Répétition générale : de gentils losers sur les planches
Faux documentaire moquant affectueusement le monde du théâtre amateur, Répétition générale est une comédie attachante, mais inégale.
C’est l’une des comédies qui ont marqué la dernière édition du festival américain de Sundance – où les droits du film ont été acquis pour 8 millions de dollars par Searchlight Pictures, propriété de Disney. Adaptation au format long du court-métrage Theater Camp réalisé en pleine pandémie, Répétition générale met en boîte les travers, exubérances et particularismes irritants ou désarmants (tout dépend si vous êtes habitué des planches ou non) du monde du théâtre amateur. Réalisé, comme le court, par la comédienne Molly Gordon et Nick Lieberman, co-scénarisé avec le comédien Ben Platt (Dear Evan Hensen), le film prend pour cible un univers encore plus « niche » culturellement parlant : les colonies théâtrales d’été, sorte de camp de vacances pour enfants pas très populaires à l’école… avec des profs à peine plus adultes à la carrière, disons-le poliment proche de l’impasse artistique.
Au théâtre cet été
Platt et Gordon incarnent dans Répétition générale Amos et Rebecca-Diane (ce prénom !), un inséparable duo de conseillers artistiques et comédiens ratés au camp « AdirondActs », où les attendent comme chaque été des dizaines d’enfants plus enthousiastes à l’idée de chanter, jouer et danser jusqu’à en perdre la voix. Deux artistes perchés, mais passionnés, dont la raison d’être vacille le jour où la boss des lieux, Joan (Amy Sedaris) tombe dans le coma et doit être remplacée par son idiot de fils Troy (inénarrable Jimmy Tatro, American Vandal), un wannabe influenceur naïf et totalement étranger au monde du théâtre. Tandis qu’Amos et Rebecca-Diane préparent dans le plus grand chaos l’écriture d’une pièce dédiée à Joan, Troy est, en plus de son incompétence criante, confronté à un problème massif : la compagnie est secrètement ruinée, et les éducateurs lunaires qui peuplent les lieux ne vont pas lui être d’un grand secours…

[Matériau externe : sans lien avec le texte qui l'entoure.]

/-- Statistics of stored vectors (02 R64): codes and full vectors of a shard. -/
def EncVec.stats (e : EncVec) (v : SView) : List StatPut :=
  [{ kind := 2, number := v.num, fmt := v.d.code.elem.code, errs := e.code.errs, sat := e.code.sat },
   { kind := 3, number := v.num, fmt := v.d.full.elem.code, errs := e.full.errs, sat := e.full.sat }]

def convBumps (l : List EncVec) : List (Nat × Nat) := [(pPeg + 0x040, 2 * l.length), (pPeg + 0x050, sumList (l.map fun e => e.code.sat + e.full.sat))]

/-! ## Vectors as input (07 R238) -/

/-- Bytes of one vector's elements: IN_FMT, or the FULL format. -/
def vecInBytes (fmt dim : Nat) : Nat := (Fmt.ofCode fmt).rowBytes dim

/-- Elements of an input vector: codes of FULL stand for the values they encode. -/
def vecElems (fmt dim : Nat) (b : List Byte) : Option (List F32) :=
  if Fmt.inputFmt fmt then inputRow fmt dim b
  else (unpack (Fmt.ofCode fmt) dim b).mapM fun c => match (Fmt.ofCode fmt).value c with
    | .fin d => some (F32.of d)
    | _ => none

/-- Label words and vectors; a label with a reserved bit ends the command. -/
def vecRows (fmt dim n : Nat) (inp : List Byte) : Except Halt (List (Nat × Option (List F32))) :=
  (List.range n).mapM fun i =>
    let o := i * (8 + vecInBytes fmt dim)
    let label := le64 inp o
    if label % 2 ^ 24 != 0 then Except.error (badData 0x0951)
    else Except.ok (label, vecElems fmt dim (slice inp (o + 8) (vecInBytes fmt dim)))

/-- The lowest FREE slots, then slots at HWM (07 R239): slots and the new HWM. -/
def State.allocSlots (s : State) (v : SView) (n : Nat) : Except Halt (List (Nat × Nat) × Nat) := do
  let recs ← (List.range v.st.hwm).mapM fun i => do
    let w ← s.slotRec v i
    return (i, w)
  let old := (recs.filter fun r => srState r.2 == free').take n
  let more := min (n - old.length) (v.d.slotCap - v.st.hwm)
  let new ← (List.range more).mapM fun k => do
    let w ← s.slotRec v (v.st.hwm + k)
    return (v.st.hwm + k, w)
  return (old ++ new, v.st.hwm + more)

/-- A vector given a slot: slot, ID, its slot record in a state, its encoding. -/
structure Placed where
  slot : Nat
  id : Nat
  rec' : Nat
  enc : EncVec
deriving DecidableEq, Repr

/-- Places the vectors of a command in slots: for each input vector its placement, with the new HWM. -/
def State.placeVecs (s : State) (c : Cmd) (v : SView) (k : Coder) (state : Nat) (rows : List (Nat × Option (List F32))) :
    Except Halt (List (Option Placed) × Nat) := do
  let good := rows.zipIdx.filterMap fun r => r.1.2.map fun x => (r.2, r.1.1, x)
  if (match c.origin with
    | .replay _ => true
    | _ => false) then
    -- each vector at its logged slot and generation, whatever lies there (13 R426)
    let placed := good.filterMap fun g =>
      let id := c.covers.getD g.1 nullId
      let e := encodeVec c.id [20, g.1] v k g.2.2
      if id == nullId then none
      else some (g.1, ({ slot := idSlot id, id := id, rec' := g.2.1 + e.fscale * 2 ^ 16 + state * 2 ^ 8 + idGen id, enc := e } : Placed))
    return ((List.range rows.length).map fun i => (placed.find? fun p => p.1 == i).map (·.2), maxList (v.st.hwm :: placed.map fun p => p.2.slot + 1))
  let (slots, hwm) ← s.allocSlots v good.length
  let placed := (good.zip slots).map fun g =>
    let e := encodeVec c.id [20, g.1.1] v k g.1.2.2
    let gen := (srGen g.2.2 + 1) % 256
    (g.1.1, ({ slot := g.2.1, id := makeId v.num gen g.2.1, rec' := g.1.2.1 + e.fscale * 2 ^ 16 + state * 2 ^ 8 + gen, enc := e } : Placed))
  return ((List.range rows.length).map fun i => (placed.find? fun p => p.1 == i).map (·.2), hwm)

/-- Output and counts of INSERT and BUILD_GRAPH (07 R238): IDs, rejected rows, vectors without a slot. -/
def insertOut (rows : List (Nat × Option (List F32))) (ps : List (Option Placed)) : List Byte × Nat × Nat :=
  let rej := (rows.filter fun r => r.2.isNone).length
  ((ps.map fun p => leBytes 8 (p.elim nullId (·.id))).flatten, rej, (ps.filter (·.isNone)).length - rej)

def insertFin (out : List Byte × Nat × Nat) (ps : List Placed) : Finish :=
  { Finish.ok with
      sub := (if out.2.1 == 0 then 0 else 64) + (if out.2.2 == 0 then 0 else 128)
      result := ps.length, counter := sat32 (out.2.1 + out.2.2), out := out.1
      bumps := nanBump out.2.1 :: convBumps (ps.map (·.enc)) }

/-! ## INSERT (07 R227, R238, R239) -/

/-- Checks of INSERT and DELETE (07 R232). -/
def State.insertCheck (s : State) (c : Cmd) (_dyn : Bool) : Except Halt Unit := do
  let num := c.f 12 11 0
  let del := c.opcode == 0x33
  refuseIf ([(c.count == 0, okNow), (c.f 12 31 (if del then 12 else 16) != 0 || !c.zero 13 31, bf 0x0703)] ++ s.placeChecks c [num] true ++
    [(c.kReq != 0, bf 0x0904)])
  let v := s.shView num (s.latest (.shard num))
  let fmt := c.f 12 15 12
  let here := s.place c num == .here
  if here && !del then refuseIf [(match v with
    | some v => !inFmtOk fmt && fmt != v.d.full.elem.code
    | none => false, bf 0x0703)]
  refuseIf [(c.edReq != 0, bf 0x0803)]
  if del then refuseIf [(c.inLen != 8 * c.count, bf 0x0705)]
  else if here then refuseIf [(match v with
    | some v => c.inLen != c.count * (8 + vecInBytes fmt v.d.full.dim)
    | none => false, bf 0x0705)]
  refuseIf (sizeChecks c (if del then 0 else 8 * c.count))
  refuseIf (s.awayChecks c [num])
  refuseOpt (s.ranges c [])
  if here && !del then refuseIf [(match v with
    | some v => decide (100 * c.count > 95 * v.d.sideCap)
    | none => false, (stSideFull, 0x0961, 0))]

/-- An INSERT has no room in the side list yet (07 R227). -/
def State.sideFullNow (s : State) (c : Cmd) (num : Nat) : Bool :=
  match s.shard num, s.shView num (s.latest (.shard num)) with
  | some x, some v => decide (100 * (s.sideFill x + c.count) > 95 * v.d.sideCap)
  | _, _ => false

def State.insertWork (s : State) (c : Cmd) : Except Halt Done := do
  let num := c.f 12 11 0
  match s.shView num (s.latest (.shard num)) with
  | none => throw (.refuse stField 0x0701 0)
  | some v =>
    let inp ← s.inputOf c
    let rows ← vecRows (c.f 12 15 12) v.d.full.dim c.count inp
    useSram c (8 * v.d.full.dim + 64) c.count
    s.useArray c (2 ^ 34) (v.projShape c.count)
    let k ← s.coder c v
    let (ps, hwm) ← s.placeVecs c v k side' rows
    let placed := ps.filterMap id
    s.waitSlots c num (placed.map (·.slot))
    let out := insertOut rows ps
    let fin := insertFin out placed
    -- a commit whose SUBSTATUS is not 0 publishes nothing (07 R239; log entry 47, DEDUCED)
    if c.flagsNow fin.sub != 0 then s.shardStage num false false [] [] [] Delta.none' [] fin [] []
    else
      let us := placed.zipIdx.map fun p =>
        let n := v.st.tail + p.2
        let f := v.fretOf n
        v.codeUpds p.1.slot p.1.enc.code ++ [v.recUpd p.1.slot p.1.rec', v.upd f 4 (v.ringRow n) true p.1.enc.code.bytes,
          v.upd f 5 (v.ringRow n) true p.1.enc.code.entry, v.upd f 6 (v.ringRow n) true (leBytes 8 p.1.id)]
      s.shardStage num false true [] us.flatten [] { Delta.none' with hwm := some hwm, tail := some (v.st.tail + placed.length) }
        (placed.map (·.slot)) fin (placed.map fun p => v.vecPut p.slot p.enc.full.bytes).flatten (placed.map fun p => p.enc.stats v).flatten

« Répétition générale est une lettre d’amour aux enseignants de théâtre. »
Adoptant, de manière pas très convaincante, le format cache-misère du faux documentaire, Répétition générale est une lettre d’amour aux enseignants de théâtre et à ceux qui sont prêts à tout, y compris braver le ridicule, pour laisser cours à leur imaginaire et vibrer sur les planches. Le film leur est d’ailleurs dédié, ce qui en dit long sur le rapport amour vachard / haine relative qu’entretiennent Gordon, Platt et Lieberman avec cet univers. Car Répétition générale ne lésine pas, pour nous faire rire, sur les personnages de profs ridicules, incompétents (Ayo « The Bear » Edebiri passe une tête en chômeuse mentant sur son CV pour enseigner n’importe quoi aux élèves) ou nostalgiques d’une gloire jamais venue. Ils sont nombreux, trop peut-être pour que chacun soit correctement développé, le scénario s’attardant surtout sur l’intrigue de l’école en péril et des micro-scènes comiques montées à la hache et pas toujours fulgurantes.
Heureusement, Répétition générale relève la tête et élargit nos zygomatiques dans son final, quand après moult rebondissements, notre (irritant) duo platonique assiste à la représentation de leur spectacle « Still, Joan ». Vingt minutes de numéros musicaux bricolés, énergiques et inventifs, qui portent un message d’acceptation – le vrai message du film, au-delà de sa dimension comique brinquebalante. Si cette colonie farfelue est aussi importante pour eux, c’est parce qu’elle accepte chacun de ces jeunots avec toutes leurs différences, leur excentricité et leur singularité : « Cela ressemble à notre vraie maison ». Une note touchante et inattendue pour un film malgré tout anecdotique dans sa forme et au rythme très inégal.